My story beings much like any other. I was born in a small English village to poor parents, and it's a miracle that I learned to write as well as I did. My childhood was peppered with sparse meals and penny-pinching. Early on I vowed to leave the dirty, crime-ridden city of my birth and make something of myself. Sound familiar? Every child born to such a life dreams of this. When I was old enough, at the age of 18, I stole aboard a cargo train and fled to the southern coast of Britain. From there I earned passage across the channel by working aboard a small craft, and eventually found myself in Paris. I thought the great city of art would help me find a way to share my talents with the world. Instead, all I found was rejection. No one wanted a woman composer's work, especially a foreign woman. I ended up in a poor collection of apartments and bars up on a hill, a town known as Monmarte. There I was forced into artless forms of work: singing in bars before crowds of drunken bohemians, searching dumpsters for food, begging on the street. My life revolved around scrounging a few moldy franks.  

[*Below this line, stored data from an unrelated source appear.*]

/-- The row of the table that an event is a step of. -/
def Event.row : Event → Instr
  | .loadReply .. => .loadReply
  | .storeRefused .. => .storeRefused
  | .pageWalk .. => .pageWalk
  | .pageFaultService .. => .pageFaultService
  | .sectorFill .. => .sectorFill
  | .channelControllerLoss .. => .channelControllerLoss
  | .lineEviction .. => .lineEviction
  | .copyTransfer .. => .copyTransfer
  | .kioskPushTile .. => .kioskPushTile
  | .kioskPullTile .. => .kioskPullTile
  | .journalWrite .. => .journalWrite
  | .horizonSweep .. => .horizonSweep
  | .streamReadAhead .. => .streamReadAhead
  | .lawEventRecord .. => .lawEventRecord
  | .fanOutDeposit .. => .fanOutDeposit
  | .messageArrival .. => .messageArrival
  | .hostMailboxNotice .. => .hostMailboxNotice
  | .messageAcknowledgement .. => .messageAcknowledgement
  | .messageRelease .. => .messageRelease
  | .handlerActivation .. => .handlerActivation
  | .budgetFault .. => .budgetFault
  | .remoteLoad .. => .remoteLoad
  | .remoteStore .. => .remoteStore
  | .remoteAtomic .. => .remoteAtomic
  | .remoteLaw .. => .remoteLaw
  | .remoteFault .. => .remoteFault
  | .drtRetransmit .. => .drtRetransmit
  | .linkPortFailure .. => .linkPortFailure
  | .workSearch .. => .workSearch
  | .backOff .. => .backOff
  | .steal .. => .steal
  | .stealAnswer .. => .stealAnswer
  | .eventLatchSet .. => .eventLatchSet
  | .wfeTimeout .. => .wfeTimeout
  | .feTimeout .. => .feTimeout
  | .groupBarrierArrival .. => .groupBarrierArrival
  | .barrierRelease .. => .barrierRelease
  | .barrierTimeout .. => .barrierTimeout
  | .heartbeatMiss .. => .heartbeatMiss
  | .strandsDone .. => .strandsDone
  | .launchStop .. => .launchStop
  | .doneWord .. => .doneWord
  | .queueEnable .. => .queueEnable
  | .commandAccept .. => .commandAccept
  | .launch .. => .launch
  | .signal .. => .signal
  | .waitForSignal .. => .waitForSignal
  | .signalSatisfied .. => .signalSatisfied
  | .annexPolicy .. => .annexPolicy
  | .dispatchDecision => .dispatchDecision
  | .bind .. => .bind
  | .preemption .. => .preemption
  | .hostBindRecord .. => .hostBindRecord
  | .contextCreate .. => .contextCreate
  | .contextDestroy .. => .contextDestroy
  | .pageMap => .pageMap
  | .pageDecline => .pageDecline
  | .barrierExtend => .barrierExtend
  | .barrierExpire => .barrierExpire
  | .contain => .contain
  | .warmReset => .warmReset
  | .attest => .attest
  | .firmwareStage => .firmwareStage
  | .firmwareActivate => .firmwareActivate
  | .tlbInvalidate => .tlbInvalidate
  | .unitLoss .. => .unitLoss
  | .coldReset => .coldReset
  | .managementFailover => .managementFailover
  | .intervalCompare .. => .intervalCompare
  | .stageMonitorSample .. => .stageMonitorSample
  | .splitActivation .. => .splitActivation
  | .annexForward .. => .annexForward
  | .mergeActivation .. => .mergeActivation
  | .hostBar2Write .. => .hostBar2Write
  | .hostBar2Read .. => .hostBar2Read
  | .monitorConfigWrite .. => .monitorConfigWrite
  | .registerWrite .. => .registerWrite
  | .clockThrottle .. => .clockThrottle
  | .pairTimeout .. => .pairTimeout
  | .coreLoss .. => .coreLoss

end Sys2Proof
end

After a few months in the town I realized that my life wasn't going according to my grand plan. I had to find some solid work, and soon: I was starving, and the weather was getting to me. I was worse off now than I had been back home. So I inquired among the local shopkeepers about jobs, but each time I was turned down, no matter how menial the job was. I was laughed at, cursed at, and mocked. No one wanted a woman worker, especially not a foreign one. It seemed my place of birth was keeping me from succeeding. Dispirited, I nearly turned for home when I received a small piece of advice from a foul-smelling bartender. After laughing in my face he told me to go seek employment at the Moulin Rouge, a nightclub that was constantly seeking new employees. In my naïveté I didn't realize what he meant.  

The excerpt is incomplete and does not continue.